:: EXTRACTED INFORMATION
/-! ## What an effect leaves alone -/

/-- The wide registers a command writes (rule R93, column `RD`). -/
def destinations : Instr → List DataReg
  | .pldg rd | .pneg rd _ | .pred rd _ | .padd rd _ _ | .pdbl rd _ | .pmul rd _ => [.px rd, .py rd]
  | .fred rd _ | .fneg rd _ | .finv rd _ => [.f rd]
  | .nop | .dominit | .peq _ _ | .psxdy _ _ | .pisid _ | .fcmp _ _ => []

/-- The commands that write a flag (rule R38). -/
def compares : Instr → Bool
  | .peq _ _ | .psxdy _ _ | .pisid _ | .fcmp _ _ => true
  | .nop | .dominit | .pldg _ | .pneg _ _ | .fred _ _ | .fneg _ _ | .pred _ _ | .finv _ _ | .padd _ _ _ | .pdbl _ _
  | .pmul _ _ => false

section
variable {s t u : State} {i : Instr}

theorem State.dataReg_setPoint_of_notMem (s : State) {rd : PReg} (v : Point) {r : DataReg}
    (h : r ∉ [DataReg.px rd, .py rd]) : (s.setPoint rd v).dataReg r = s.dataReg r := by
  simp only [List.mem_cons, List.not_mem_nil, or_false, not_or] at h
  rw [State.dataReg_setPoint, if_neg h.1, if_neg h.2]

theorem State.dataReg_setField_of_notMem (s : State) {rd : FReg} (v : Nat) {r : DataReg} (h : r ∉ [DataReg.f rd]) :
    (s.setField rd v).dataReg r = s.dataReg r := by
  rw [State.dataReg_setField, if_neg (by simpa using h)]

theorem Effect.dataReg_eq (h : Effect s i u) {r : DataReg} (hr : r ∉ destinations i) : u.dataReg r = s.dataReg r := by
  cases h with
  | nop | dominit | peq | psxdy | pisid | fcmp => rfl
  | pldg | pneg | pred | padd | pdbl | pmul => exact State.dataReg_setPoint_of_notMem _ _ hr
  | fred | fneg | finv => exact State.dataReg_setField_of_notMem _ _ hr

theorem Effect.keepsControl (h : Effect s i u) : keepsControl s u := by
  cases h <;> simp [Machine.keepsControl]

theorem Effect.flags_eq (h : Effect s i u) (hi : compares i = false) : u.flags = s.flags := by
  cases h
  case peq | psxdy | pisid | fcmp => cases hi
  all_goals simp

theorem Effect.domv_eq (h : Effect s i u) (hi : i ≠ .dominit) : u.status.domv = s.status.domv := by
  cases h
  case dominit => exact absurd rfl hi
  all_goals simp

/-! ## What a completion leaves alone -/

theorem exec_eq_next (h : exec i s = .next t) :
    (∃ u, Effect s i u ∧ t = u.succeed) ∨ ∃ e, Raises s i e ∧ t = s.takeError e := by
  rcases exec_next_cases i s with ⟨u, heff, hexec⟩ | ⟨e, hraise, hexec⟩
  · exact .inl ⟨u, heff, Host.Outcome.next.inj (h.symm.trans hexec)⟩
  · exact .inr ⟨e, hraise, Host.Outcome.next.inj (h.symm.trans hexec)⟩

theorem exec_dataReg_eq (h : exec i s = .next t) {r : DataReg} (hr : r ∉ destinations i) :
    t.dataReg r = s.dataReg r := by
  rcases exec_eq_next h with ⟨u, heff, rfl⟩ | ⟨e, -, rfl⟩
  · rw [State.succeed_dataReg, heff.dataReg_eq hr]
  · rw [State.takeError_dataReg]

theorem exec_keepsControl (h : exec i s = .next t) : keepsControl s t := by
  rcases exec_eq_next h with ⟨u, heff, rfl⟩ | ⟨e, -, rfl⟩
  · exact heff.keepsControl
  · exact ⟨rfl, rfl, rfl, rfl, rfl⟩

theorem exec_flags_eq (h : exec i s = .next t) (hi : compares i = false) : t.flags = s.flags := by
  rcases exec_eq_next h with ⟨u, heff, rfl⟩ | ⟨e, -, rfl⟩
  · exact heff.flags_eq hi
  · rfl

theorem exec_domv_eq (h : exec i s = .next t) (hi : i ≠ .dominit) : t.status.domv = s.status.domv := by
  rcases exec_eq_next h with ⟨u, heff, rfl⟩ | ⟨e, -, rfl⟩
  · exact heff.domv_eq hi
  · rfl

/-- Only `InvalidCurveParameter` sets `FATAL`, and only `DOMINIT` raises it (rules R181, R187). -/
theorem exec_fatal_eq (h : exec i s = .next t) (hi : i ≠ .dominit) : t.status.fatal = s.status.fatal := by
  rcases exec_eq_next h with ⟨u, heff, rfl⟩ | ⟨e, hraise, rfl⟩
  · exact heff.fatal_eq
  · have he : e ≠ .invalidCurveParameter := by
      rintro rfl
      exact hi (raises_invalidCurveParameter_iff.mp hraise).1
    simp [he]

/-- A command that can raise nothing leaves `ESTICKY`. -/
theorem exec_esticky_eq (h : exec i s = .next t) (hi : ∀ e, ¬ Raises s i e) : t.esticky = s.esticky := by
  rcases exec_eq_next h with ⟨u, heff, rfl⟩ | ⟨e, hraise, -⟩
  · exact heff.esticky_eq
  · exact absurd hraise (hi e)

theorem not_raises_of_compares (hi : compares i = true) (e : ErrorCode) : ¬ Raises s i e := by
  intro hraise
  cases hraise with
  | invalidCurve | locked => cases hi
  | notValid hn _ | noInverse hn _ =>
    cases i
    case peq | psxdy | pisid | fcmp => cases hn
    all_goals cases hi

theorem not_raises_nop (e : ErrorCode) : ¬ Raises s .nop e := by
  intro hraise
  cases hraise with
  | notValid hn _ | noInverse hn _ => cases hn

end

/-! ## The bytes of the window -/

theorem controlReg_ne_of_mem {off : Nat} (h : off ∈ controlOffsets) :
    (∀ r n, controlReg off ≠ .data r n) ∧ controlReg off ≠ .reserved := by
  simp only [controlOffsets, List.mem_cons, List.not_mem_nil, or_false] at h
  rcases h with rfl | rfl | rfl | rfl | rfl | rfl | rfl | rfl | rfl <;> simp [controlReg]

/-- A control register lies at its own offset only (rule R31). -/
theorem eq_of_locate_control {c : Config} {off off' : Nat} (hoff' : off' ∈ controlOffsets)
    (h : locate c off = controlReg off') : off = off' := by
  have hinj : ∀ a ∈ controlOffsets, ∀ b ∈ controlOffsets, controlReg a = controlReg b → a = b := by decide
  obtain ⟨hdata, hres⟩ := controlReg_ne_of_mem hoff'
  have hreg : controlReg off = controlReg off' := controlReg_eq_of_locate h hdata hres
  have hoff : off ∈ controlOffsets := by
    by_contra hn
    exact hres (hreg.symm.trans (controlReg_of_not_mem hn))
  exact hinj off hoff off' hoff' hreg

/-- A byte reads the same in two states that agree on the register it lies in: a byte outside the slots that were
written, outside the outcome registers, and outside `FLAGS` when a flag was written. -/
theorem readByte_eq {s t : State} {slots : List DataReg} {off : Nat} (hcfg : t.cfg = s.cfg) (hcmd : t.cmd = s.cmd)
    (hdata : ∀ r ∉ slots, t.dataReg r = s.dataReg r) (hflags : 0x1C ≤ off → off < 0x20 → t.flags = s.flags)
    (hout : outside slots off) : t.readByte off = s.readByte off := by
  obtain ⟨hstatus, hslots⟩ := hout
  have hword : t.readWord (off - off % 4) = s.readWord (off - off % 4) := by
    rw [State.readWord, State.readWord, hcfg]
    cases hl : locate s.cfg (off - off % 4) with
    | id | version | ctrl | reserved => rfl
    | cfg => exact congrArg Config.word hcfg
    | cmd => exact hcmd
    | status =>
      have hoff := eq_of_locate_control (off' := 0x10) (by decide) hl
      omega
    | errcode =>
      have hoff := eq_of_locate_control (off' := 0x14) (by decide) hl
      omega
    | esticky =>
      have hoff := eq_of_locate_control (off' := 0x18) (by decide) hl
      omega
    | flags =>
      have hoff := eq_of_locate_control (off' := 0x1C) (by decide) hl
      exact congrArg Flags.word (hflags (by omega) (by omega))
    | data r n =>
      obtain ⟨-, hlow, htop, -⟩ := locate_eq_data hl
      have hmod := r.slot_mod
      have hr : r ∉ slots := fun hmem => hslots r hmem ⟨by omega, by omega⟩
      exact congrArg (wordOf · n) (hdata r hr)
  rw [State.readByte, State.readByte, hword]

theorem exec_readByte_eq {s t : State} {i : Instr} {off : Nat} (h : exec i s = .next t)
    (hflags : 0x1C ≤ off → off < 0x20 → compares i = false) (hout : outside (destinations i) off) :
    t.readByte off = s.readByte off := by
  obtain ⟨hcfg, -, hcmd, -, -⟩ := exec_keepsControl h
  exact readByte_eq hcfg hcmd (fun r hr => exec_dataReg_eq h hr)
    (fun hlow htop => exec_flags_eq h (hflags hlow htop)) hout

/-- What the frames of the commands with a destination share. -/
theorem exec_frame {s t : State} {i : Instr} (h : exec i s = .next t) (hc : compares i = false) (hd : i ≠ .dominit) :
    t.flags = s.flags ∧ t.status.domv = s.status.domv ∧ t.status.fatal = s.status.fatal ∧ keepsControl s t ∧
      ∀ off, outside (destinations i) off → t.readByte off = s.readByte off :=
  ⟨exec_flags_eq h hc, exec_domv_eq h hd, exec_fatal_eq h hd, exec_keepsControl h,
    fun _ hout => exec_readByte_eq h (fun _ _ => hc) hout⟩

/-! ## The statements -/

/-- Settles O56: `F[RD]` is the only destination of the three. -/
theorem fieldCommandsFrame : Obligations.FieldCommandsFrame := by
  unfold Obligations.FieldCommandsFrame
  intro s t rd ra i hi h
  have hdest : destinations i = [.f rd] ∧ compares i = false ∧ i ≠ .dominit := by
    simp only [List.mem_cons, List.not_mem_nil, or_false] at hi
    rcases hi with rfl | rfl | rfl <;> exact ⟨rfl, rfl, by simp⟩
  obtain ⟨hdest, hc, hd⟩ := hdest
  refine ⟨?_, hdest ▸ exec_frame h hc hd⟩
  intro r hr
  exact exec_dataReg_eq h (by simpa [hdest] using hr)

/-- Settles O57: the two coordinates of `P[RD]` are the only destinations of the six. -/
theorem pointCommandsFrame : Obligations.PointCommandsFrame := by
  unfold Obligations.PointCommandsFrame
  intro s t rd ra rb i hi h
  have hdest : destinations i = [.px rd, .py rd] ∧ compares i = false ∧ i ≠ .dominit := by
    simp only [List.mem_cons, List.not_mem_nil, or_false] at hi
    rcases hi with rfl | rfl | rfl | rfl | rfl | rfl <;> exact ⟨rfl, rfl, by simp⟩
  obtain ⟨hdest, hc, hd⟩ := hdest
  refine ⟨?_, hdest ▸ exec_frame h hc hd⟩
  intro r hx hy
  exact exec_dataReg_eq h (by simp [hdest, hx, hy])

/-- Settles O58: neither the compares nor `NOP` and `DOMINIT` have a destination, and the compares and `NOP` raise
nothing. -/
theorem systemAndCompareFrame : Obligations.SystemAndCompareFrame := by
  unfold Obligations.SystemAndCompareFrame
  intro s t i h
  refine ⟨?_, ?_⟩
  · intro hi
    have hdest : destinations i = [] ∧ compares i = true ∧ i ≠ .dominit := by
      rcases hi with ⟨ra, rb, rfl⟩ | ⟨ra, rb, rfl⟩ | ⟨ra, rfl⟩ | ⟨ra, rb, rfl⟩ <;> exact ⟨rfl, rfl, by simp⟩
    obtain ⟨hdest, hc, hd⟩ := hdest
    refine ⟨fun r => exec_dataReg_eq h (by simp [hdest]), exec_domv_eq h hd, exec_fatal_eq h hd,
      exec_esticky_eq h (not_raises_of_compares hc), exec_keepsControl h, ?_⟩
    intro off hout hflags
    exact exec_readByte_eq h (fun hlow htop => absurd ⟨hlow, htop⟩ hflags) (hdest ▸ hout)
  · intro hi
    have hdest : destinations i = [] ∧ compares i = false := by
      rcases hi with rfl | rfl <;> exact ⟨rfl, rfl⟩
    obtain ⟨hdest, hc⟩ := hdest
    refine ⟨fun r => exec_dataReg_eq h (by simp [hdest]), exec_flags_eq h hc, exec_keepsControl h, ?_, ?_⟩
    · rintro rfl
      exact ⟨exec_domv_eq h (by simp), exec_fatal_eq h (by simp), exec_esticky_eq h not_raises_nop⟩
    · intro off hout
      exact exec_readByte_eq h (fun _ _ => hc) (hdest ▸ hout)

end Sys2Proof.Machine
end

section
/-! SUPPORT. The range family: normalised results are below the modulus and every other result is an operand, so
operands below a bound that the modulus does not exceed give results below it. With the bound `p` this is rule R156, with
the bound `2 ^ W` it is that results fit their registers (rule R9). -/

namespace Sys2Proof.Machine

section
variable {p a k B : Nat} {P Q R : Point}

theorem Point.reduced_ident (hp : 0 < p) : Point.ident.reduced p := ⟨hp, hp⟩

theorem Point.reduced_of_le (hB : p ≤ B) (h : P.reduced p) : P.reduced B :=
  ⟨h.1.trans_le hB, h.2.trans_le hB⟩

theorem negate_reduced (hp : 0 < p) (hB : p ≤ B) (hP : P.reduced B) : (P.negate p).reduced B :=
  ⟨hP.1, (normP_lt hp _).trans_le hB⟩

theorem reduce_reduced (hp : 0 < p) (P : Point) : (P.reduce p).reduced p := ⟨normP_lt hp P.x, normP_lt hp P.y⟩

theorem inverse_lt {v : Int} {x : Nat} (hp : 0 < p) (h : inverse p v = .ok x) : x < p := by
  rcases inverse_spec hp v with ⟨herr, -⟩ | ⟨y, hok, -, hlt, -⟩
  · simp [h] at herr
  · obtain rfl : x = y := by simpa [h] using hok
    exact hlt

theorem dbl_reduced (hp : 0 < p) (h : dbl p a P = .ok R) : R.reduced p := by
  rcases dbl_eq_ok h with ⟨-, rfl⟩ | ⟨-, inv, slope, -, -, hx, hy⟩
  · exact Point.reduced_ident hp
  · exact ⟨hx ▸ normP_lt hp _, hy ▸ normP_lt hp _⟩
::::
:: EXTRACTED INFORMATION
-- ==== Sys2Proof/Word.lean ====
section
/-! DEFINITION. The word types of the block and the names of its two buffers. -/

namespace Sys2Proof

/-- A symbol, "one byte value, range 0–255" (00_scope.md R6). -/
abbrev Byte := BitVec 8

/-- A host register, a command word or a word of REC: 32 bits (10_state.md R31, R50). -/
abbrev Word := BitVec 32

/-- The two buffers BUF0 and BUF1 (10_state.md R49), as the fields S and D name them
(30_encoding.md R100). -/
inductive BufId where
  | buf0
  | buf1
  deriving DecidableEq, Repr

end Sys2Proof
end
::::
:: EXTRACTED INFORMATION
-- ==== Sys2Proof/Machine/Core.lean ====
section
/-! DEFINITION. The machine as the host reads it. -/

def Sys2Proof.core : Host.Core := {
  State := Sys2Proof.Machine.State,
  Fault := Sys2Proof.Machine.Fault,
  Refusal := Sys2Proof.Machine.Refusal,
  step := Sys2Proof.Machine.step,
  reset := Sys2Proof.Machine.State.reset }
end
::::
▶ [THE PROBLEM]:
All lines in the data above from the one with "unfold Obligations.PointCommandsFrame" through the one with "exact exec_dataReg_eq h (by simp [hdest, hx, hy])" must be repeated exactly, and no others.

▶ [ANSWER BELOW]:
  unfold Obligations.PointCommandsFrame
  intro s t rd ra rb i hi h
  have hdest : destinations i = [.px rd, .py rd] ∧ compares i = false ∧ i ≠ .dominit := by
    simp only [List.mem_cons, List.not_mem_nil, or_false] at hi
    rcases hi with rfl | rfl | rfl | rfl | rfl | rfl <;> exact ⟨rfl, rfl, by simp⟩
  obtain ⟨hdest, hc, hd⟩ := hdest
  refine ⟨?_, hdest ▸ exec_frame h hc hd⟩
  intro r hx hy
  exact exec_dataReg_eq h (by simp [hdest, hx, hy])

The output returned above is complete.